Stored data:
---------------
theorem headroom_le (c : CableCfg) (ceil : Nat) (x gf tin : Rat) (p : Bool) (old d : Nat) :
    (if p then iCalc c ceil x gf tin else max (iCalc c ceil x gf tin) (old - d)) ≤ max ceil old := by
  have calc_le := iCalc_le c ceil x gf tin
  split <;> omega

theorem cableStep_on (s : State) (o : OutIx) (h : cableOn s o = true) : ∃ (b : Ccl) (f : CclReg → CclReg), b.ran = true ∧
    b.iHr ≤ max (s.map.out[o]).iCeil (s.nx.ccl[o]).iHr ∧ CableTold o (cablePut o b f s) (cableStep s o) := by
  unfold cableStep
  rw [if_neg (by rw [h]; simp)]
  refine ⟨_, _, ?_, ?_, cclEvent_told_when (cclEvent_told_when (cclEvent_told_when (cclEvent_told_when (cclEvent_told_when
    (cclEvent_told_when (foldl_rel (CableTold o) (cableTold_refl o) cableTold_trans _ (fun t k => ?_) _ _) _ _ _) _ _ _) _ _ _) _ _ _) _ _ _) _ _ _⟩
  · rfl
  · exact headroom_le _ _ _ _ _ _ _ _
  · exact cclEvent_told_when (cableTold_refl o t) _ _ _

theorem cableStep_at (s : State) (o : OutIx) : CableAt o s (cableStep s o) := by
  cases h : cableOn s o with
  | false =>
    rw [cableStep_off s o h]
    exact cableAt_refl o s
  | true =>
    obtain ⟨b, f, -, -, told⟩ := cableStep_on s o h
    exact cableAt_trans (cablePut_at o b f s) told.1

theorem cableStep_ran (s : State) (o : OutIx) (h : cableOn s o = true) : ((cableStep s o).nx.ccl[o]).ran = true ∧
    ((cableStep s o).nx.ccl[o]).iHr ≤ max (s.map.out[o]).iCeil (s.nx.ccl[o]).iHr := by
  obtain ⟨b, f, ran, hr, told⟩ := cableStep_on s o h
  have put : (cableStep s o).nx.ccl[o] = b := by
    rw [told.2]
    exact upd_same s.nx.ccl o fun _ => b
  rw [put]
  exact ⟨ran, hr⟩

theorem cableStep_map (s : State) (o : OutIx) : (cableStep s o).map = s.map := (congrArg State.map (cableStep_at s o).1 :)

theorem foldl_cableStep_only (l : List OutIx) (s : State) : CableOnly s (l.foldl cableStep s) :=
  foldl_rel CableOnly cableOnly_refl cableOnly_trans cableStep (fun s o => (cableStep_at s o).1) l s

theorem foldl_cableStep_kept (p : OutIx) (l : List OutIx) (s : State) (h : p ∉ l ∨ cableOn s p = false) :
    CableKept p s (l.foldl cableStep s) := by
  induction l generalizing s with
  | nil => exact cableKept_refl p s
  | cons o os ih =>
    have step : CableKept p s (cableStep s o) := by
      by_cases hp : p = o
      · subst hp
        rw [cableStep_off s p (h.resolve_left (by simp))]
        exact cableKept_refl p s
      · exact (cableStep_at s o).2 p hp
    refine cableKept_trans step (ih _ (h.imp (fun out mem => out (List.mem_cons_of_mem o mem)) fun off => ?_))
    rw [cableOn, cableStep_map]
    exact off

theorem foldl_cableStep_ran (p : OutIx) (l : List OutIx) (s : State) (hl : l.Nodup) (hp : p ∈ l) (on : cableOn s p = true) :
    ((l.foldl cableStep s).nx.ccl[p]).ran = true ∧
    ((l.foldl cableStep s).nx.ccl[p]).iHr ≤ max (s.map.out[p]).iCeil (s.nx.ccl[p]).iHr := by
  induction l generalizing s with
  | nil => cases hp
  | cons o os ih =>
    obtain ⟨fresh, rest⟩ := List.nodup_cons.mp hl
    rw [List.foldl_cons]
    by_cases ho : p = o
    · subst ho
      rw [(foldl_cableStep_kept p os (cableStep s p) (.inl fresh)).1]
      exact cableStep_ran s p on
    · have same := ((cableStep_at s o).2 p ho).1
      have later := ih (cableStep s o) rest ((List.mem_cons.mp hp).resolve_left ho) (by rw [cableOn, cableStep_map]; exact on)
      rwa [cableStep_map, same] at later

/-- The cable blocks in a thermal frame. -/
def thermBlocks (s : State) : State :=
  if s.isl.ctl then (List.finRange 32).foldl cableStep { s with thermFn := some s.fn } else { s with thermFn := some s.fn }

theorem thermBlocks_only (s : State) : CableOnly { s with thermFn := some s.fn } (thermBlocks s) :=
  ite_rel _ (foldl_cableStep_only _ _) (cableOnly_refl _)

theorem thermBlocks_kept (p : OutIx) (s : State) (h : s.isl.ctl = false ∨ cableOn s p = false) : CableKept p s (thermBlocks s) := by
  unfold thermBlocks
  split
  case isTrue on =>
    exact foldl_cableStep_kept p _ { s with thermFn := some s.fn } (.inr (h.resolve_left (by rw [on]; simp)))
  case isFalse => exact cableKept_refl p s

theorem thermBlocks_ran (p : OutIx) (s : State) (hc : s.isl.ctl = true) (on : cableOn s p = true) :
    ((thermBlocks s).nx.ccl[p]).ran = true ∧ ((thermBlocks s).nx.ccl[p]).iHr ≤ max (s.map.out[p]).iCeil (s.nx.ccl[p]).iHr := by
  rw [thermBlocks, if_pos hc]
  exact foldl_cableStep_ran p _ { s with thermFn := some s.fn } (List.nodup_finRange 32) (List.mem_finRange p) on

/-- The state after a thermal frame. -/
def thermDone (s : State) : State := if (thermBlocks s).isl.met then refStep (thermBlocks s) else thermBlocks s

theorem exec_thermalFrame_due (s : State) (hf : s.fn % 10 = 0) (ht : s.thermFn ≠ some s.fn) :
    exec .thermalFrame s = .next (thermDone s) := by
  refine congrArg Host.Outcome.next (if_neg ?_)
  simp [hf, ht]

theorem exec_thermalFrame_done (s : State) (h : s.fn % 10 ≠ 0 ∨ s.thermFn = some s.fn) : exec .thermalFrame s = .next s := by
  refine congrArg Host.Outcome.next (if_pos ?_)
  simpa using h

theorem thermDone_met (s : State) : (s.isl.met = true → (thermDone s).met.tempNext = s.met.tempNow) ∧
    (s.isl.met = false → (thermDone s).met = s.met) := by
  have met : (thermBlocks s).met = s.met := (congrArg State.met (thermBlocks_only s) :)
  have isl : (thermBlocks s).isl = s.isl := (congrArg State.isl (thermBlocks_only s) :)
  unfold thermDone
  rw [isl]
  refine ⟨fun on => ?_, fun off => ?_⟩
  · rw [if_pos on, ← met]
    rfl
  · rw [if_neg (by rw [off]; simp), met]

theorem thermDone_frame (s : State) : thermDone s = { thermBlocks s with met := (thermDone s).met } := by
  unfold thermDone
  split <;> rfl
---------------
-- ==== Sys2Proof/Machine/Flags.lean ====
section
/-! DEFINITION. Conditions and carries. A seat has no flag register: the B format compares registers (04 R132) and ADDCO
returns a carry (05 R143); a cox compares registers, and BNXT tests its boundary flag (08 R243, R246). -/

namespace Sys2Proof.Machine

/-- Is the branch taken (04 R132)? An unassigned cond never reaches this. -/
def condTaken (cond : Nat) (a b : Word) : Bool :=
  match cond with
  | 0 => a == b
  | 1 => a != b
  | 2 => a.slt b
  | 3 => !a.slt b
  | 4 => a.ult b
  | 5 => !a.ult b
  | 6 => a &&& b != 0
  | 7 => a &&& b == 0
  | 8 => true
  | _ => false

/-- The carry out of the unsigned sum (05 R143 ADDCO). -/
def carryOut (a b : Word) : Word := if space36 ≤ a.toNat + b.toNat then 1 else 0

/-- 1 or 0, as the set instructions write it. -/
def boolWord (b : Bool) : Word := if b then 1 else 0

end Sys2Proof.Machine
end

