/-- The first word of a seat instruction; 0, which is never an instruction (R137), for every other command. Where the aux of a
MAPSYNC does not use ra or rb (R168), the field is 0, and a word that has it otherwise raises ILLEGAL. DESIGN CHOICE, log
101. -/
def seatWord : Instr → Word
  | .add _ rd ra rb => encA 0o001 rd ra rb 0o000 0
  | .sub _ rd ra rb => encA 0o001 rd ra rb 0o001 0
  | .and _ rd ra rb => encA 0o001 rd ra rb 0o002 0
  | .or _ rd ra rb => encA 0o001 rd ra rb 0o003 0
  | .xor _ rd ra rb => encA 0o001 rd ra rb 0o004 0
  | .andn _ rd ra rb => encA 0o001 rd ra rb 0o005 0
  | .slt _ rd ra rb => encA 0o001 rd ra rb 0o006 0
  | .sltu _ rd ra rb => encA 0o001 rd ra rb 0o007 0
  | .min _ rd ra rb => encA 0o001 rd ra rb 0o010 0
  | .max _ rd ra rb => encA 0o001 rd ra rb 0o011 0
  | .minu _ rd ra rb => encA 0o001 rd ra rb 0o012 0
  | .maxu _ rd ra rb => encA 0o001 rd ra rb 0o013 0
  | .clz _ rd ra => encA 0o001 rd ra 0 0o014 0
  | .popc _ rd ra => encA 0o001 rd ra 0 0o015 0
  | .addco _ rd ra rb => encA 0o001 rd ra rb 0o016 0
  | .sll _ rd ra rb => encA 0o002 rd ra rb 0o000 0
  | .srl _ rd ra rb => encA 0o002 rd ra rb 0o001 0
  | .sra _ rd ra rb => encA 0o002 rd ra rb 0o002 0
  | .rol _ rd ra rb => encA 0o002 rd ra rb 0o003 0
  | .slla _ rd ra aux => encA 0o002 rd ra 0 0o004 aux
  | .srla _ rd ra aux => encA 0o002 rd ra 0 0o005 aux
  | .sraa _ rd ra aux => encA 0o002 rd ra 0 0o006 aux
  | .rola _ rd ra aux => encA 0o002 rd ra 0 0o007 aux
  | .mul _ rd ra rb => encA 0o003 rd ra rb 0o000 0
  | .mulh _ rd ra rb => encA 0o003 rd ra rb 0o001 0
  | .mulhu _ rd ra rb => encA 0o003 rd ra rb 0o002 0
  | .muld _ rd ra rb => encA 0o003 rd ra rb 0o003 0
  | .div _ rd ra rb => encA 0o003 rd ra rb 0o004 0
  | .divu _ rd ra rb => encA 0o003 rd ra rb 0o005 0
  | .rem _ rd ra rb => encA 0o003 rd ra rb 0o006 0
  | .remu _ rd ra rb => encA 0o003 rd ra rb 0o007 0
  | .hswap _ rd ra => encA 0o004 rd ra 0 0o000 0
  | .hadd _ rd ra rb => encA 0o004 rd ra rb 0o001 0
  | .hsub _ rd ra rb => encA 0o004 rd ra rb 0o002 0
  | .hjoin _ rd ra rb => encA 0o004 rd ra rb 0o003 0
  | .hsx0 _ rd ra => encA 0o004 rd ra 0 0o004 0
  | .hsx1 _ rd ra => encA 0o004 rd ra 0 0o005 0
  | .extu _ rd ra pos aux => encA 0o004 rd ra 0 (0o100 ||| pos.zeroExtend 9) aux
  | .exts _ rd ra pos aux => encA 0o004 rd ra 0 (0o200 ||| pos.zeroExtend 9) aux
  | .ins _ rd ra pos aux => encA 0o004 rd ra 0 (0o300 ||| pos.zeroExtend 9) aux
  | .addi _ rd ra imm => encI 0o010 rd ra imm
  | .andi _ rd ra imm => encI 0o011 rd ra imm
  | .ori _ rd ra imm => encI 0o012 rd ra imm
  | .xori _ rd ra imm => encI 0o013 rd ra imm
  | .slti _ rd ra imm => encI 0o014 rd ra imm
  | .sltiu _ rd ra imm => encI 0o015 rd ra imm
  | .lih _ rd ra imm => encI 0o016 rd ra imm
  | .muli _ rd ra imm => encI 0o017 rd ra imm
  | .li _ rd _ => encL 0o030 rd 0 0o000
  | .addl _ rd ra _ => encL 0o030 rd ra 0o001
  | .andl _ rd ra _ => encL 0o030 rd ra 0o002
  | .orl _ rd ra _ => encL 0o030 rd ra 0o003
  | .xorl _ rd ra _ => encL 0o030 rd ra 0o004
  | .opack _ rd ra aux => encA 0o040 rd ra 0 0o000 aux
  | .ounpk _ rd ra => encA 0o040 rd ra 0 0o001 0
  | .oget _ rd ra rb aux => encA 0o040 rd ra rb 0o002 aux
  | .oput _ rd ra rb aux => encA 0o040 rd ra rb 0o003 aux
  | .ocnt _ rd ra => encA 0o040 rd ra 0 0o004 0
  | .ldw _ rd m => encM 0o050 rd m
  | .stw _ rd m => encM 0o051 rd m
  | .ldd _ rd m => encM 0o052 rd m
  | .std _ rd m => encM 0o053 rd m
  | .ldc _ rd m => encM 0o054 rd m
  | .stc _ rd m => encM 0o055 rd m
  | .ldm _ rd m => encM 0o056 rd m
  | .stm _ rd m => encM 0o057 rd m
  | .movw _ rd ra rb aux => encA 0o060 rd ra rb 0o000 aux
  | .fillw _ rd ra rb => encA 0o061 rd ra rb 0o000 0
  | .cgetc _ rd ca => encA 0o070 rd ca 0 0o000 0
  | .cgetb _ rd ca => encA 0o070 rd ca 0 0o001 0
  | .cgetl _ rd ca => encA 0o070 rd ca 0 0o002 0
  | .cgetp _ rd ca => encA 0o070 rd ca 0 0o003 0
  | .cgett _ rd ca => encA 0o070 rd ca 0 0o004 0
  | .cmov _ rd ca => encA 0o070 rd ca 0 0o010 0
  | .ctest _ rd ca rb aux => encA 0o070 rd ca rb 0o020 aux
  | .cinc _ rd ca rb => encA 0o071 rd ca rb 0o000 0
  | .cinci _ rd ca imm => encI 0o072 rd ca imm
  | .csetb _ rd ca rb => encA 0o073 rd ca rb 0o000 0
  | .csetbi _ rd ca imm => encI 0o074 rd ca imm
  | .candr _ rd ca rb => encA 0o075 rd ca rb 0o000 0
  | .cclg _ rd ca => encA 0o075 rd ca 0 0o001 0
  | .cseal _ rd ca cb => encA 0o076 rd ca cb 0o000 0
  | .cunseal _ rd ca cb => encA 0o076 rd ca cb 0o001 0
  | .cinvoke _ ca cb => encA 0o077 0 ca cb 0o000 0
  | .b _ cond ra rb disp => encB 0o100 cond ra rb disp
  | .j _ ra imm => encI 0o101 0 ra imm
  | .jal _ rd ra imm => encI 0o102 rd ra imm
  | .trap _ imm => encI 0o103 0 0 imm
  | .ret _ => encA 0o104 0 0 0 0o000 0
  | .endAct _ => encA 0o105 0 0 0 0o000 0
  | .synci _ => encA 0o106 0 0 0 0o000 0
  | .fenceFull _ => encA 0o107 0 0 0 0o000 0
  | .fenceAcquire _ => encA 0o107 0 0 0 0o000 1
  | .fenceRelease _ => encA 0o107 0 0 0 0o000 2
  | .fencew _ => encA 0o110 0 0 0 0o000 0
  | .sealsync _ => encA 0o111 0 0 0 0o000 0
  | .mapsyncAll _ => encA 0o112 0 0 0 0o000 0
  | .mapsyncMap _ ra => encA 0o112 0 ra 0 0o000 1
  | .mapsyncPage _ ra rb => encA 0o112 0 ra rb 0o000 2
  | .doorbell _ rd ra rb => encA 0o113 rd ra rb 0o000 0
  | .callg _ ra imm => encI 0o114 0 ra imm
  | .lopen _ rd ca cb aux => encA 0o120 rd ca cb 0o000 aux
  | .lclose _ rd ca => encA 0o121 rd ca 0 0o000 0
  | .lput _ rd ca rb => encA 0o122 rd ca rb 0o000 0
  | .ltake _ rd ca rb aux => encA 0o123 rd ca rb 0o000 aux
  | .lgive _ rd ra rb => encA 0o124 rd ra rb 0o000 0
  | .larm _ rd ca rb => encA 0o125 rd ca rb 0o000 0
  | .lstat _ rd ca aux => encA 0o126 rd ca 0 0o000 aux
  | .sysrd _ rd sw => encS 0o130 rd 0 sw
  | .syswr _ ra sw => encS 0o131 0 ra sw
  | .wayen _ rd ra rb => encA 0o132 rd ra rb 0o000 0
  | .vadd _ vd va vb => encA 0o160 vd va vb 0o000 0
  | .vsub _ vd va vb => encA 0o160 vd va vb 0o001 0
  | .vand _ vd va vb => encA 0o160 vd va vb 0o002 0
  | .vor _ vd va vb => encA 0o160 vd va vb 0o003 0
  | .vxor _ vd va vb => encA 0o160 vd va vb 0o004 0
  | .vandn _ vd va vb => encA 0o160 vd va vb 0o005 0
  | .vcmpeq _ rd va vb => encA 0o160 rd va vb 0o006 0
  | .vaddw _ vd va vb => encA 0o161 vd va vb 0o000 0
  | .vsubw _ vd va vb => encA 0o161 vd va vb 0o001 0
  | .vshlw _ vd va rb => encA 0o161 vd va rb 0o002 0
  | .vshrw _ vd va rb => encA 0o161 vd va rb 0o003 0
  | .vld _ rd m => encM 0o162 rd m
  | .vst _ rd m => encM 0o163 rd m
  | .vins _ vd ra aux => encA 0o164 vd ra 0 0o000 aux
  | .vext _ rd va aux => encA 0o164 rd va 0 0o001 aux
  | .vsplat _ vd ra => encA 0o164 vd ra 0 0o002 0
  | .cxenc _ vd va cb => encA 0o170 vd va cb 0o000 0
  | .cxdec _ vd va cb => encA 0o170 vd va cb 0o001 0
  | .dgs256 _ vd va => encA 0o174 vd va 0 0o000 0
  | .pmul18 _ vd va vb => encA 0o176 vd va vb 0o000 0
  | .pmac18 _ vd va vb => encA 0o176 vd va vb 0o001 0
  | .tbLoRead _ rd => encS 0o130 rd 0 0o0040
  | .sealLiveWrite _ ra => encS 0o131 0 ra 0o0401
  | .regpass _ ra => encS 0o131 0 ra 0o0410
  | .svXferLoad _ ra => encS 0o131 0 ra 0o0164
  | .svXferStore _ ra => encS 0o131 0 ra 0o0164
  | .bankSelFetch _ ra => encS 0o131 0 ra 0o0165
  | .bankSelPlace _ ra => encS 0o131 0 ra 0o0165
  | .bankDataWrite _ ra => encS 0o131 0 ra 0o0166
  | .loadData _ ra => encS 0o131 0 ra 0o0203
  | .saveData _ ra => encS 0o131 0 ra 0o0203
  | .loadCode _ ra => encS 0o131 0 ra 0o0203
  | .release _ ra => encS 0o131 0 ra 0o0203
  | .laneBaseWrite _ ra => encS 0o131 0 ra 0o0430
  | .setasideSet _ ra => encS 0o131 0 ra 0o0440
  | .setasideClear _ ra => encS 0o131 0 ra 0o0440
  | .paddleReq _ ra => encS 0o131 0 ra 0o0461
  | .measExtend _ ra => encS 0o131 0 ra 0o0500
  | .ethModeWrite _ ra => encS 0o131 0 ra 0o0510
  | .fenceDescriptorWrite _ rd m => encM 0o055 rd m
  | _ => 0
---------------
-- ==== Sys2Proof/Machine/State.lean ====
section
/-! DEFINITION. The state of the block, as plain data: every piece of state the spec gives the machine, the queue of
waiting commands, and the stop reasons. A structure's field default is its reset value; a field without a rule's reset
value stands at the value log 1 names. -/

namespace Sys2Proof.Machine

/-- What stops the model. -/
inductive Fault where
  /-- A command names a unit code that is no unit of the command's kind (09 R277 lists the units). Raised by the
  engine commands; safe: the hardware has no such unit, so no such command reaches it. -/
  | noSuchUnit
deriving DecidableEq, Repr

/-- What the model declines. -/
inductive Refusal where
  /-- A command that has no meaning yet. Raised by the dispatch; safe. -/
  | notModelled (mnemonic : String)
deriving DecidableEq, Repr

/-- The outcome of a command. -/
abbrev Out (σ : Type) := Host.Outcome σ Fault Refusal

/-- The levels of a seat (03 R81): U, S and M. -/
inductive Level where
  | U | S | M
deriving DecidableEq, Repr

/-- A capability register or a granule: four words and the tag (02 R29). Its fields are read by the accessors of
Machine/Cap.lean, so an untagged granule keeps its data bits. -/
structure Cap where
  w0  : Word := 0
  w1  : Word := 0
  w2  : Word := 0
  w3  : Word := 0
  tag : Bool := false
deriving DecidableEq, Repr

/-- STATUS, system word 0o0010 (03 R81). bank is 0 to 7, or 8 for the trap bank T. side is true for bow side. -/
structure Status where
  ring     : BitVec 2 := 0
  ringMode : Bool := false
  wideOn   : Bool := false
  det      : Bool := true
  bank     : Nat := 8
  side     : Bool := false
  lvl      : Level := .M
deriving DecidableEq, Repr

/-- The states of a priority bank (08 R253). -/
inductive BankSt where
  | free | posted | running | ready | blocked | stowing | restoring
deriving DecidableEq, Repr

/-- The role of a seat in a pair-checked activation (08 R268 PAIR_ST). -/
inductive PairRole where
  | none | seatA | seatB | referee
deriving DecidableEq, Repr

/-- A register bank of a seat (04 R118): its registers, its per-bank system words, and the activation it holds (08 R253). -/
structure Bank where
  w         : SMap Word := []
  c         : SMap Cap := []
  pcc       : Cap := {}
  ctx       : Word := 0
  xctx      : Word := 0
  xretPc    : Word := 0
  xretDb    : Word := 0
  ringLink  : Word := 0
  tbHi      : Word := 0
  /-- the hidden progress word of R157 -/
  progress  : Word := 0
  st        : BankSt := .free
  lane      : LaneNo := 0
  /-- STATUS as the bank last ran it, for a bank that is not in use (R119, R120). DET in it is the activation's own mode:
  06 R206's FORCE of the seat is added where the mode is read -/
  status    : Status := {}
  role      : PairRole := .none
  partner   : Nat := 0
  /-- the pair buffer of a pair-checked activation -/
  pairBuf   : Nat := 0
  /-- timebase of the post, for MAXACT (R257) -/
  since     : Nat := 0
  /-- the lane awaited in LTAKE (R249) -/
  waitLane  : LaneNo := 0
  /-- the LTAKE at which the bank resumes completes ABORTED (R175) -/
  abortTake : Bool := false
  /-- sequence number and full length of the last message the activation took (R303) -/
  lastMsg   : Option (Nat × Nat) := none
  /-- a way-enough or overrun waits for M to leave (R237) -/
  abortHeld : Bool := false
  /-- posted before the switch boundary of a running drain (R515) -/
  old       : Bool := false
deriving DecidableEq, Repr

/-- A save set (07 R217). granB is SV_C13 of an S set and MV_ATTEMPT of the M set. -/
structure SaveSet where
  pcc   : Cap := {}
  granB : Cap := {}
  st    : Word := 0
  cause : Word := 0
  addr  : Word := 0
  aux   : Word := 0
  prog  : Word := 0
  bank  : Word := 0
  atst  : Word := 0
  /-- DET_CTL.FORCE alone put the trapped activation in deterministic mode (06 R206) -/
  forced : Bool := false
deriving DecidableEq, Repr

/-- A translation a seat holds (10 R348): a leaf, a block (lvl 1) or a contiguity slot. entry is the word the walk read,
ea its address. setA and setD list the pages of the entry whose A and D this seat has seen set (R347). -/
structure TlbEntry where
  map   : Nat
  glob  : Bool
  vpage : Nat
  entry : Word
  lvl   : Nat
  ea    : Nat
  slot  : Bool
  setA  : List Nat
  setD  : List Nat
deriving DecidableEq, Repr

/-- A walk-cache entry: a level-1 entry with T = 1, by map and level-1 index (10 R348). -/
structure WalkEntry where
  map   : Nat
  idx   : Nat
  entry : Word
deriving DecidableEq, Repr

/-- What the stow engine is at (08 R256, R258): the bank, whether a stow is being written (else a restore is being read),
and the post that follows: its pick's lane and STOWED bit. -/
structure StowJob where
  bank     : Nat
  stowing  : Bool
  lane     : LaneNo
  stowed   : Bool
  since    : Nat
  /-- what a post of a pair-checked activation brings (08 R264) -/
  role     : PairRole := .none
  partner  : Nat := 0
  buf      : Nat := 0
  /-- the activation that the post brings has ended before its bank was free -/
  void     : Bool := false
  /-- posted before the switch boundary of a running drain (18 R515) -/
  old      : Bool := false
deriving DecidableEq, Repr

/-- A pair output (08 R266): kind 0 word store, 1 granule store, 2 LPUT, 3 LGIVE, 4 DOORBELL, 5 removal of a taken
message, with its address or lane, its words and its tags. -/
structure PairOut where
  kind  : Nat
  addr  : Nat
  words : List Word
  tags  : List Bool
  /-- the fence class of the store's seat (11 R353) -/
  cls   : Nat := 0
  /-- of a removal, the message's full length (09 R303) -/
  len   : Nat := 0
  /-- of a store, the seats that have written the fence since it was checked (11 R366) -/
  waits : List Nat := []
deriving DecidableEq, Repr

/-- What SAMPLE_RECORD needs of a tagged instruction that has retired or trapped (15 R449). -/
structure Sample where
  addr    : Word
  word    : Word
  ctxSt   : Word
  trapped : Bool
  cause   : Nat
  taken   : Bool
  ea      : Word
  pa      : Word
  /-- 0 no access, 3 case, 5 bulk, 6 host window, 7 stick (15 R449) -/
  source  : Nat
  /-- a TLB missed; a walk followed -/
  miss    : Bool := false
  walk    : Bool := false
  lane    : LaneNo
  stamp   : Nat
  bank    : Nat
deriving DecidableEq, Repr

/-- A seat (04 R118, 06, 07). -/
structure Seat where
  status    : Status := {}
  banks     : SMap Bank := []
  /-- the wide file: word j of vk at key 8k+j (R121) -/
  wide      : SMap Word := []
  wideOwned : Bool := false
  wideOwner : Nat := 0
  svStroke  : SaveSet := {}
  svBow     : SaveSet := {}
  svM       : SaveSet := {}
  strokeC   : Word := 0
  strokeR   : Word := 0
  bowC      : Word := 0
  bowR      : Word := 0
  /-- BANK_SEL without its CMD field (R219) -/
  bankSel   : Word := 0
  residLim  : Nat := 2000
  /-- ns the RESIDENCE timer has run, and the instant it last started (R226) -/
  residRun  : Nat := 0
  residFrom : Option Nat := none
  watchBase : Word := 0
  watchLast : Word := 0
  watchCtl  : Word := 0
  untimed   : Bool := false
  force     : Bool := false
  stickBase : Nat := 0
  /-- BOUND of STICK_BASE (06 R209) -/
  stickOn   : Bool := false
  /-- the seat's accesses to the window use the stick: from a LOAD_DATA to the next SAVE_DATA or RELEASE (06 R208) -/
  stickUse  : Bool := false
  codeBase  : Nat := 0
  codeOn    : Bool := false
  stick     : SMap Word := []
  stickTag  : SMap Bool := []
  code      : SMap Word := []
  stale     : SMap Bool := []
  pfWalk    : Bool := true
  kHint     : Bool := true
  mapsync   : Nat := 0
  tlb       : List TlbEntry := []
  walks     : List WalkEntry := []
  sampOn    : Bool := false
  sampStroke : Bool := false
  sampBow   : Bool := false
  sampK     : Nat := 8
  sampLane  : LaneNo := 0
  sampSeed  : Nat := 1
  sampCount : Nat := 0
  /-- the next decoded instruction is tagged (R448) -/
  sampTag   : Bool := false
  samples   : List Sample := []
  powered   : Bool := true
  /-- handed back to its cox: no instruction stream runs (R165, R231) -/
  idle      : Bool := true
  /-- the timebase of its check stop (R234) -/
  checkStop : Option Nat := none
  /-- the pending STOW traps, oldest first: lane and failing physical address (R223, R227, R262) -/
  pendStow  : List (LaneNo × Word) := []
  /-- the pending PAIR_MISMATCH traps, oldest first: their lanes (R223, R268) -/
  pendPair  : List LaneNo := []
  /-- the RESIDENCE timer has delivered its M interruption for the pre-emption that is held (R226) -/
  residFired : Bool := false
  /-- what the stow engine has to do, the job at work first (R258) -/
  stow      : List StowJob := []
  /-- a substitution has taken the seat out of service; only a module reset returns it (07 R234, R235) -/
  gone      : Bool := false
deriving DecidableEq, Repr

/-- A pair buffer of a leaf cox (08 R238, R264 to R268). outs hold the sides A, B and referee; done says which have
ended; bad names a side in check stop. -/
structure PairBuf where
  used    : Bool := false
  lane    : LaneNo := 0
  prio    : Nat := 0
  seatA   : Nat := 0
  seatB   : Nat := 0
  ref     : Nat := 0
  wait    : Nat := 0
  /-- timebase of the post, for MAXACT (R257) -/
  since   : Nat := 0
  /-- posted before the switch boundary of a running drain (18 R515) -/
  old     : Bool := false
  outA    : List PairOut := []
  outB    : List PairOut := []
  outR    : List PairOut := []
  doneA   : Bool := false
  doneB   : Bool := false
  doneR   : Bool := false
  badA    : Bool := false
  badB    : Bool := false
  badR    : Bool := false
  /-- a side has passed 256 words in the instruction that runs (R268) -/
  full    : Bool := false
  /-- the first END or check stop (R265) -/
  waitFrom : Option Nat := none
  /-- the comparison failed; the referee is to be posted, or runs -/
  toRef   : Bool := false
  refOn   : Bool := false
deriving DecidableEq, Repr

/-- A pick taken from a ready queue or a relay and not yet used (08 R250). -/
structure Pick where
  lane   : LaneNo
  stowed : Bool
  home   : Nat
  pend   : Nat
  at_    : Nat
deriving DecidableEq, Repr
---------------
THE PROBLEM: Reproduce only the lines above spanning from the line containing "theorem headroom_le (c" through the line containing "exact cableAt_trans (cablePut_at", word for word.

SOLUTION TO THIS TASK:
theorem headroom_le (c : CableCfg) (ceil : Nat) (x gf tin : Rat) (p : Bool) (old d : Nat) :
    (if p then iCalc c ceil x gf tin else max (iCalc c ceil x gf tin) (old - d)) ≤ max ceil old := by
  have calc_le := iCalc_le c ceil x gf tin
  split <;> omega

theorem cableStep_on (s : State) (o : OutIx) (h : cableOn s o = true) : ∃ (b : Ccl) (f : CclReg → CclReg), b.ran = true ∧
    b.iHr ≤ max (s.map.out[o]).iCeil (s.nx.ccl[o]).iHr ∧ CableTold o (cablePut o b f s) (cableStep s o) := by
  unfold cableStep
  rw [if_neg (by rw [h]; simp)]
  refine ⟨_, _, ?_, ?_, cclEvent_told_when (cclEvent_told_when (cclEvent_told_when (cclEvent_told_when (cclEvent_told_when
    (cclEvent_told_when (foldl_rel (CableTold o) (cableTold_refl o) cableTold_trans _ (fun t k => ?_) _ _) _ _ _) _ _ _) _ _ _) _ _ _) _ _ _) _ _ _⟩
  · rfl
  · exact headroom_le _ _ _ _ _ _ _ _
  · exact cclEvent_told_when (cableTold_refl o t) _ _ _

theorem cableStep_at (s : State) (o : OutIx) : CableAt o s (cableStep s o) := by
  cases h : cableOn s o with
  | false =>
    rw [cableStep_off s o h]
    exact cableAt_refl o s
  | true =>
    obtain ⟨b, f, -, -, told⟩ := cableStep_on s o h
    exact cableAt_trans (cablePut_at o b f s) told.1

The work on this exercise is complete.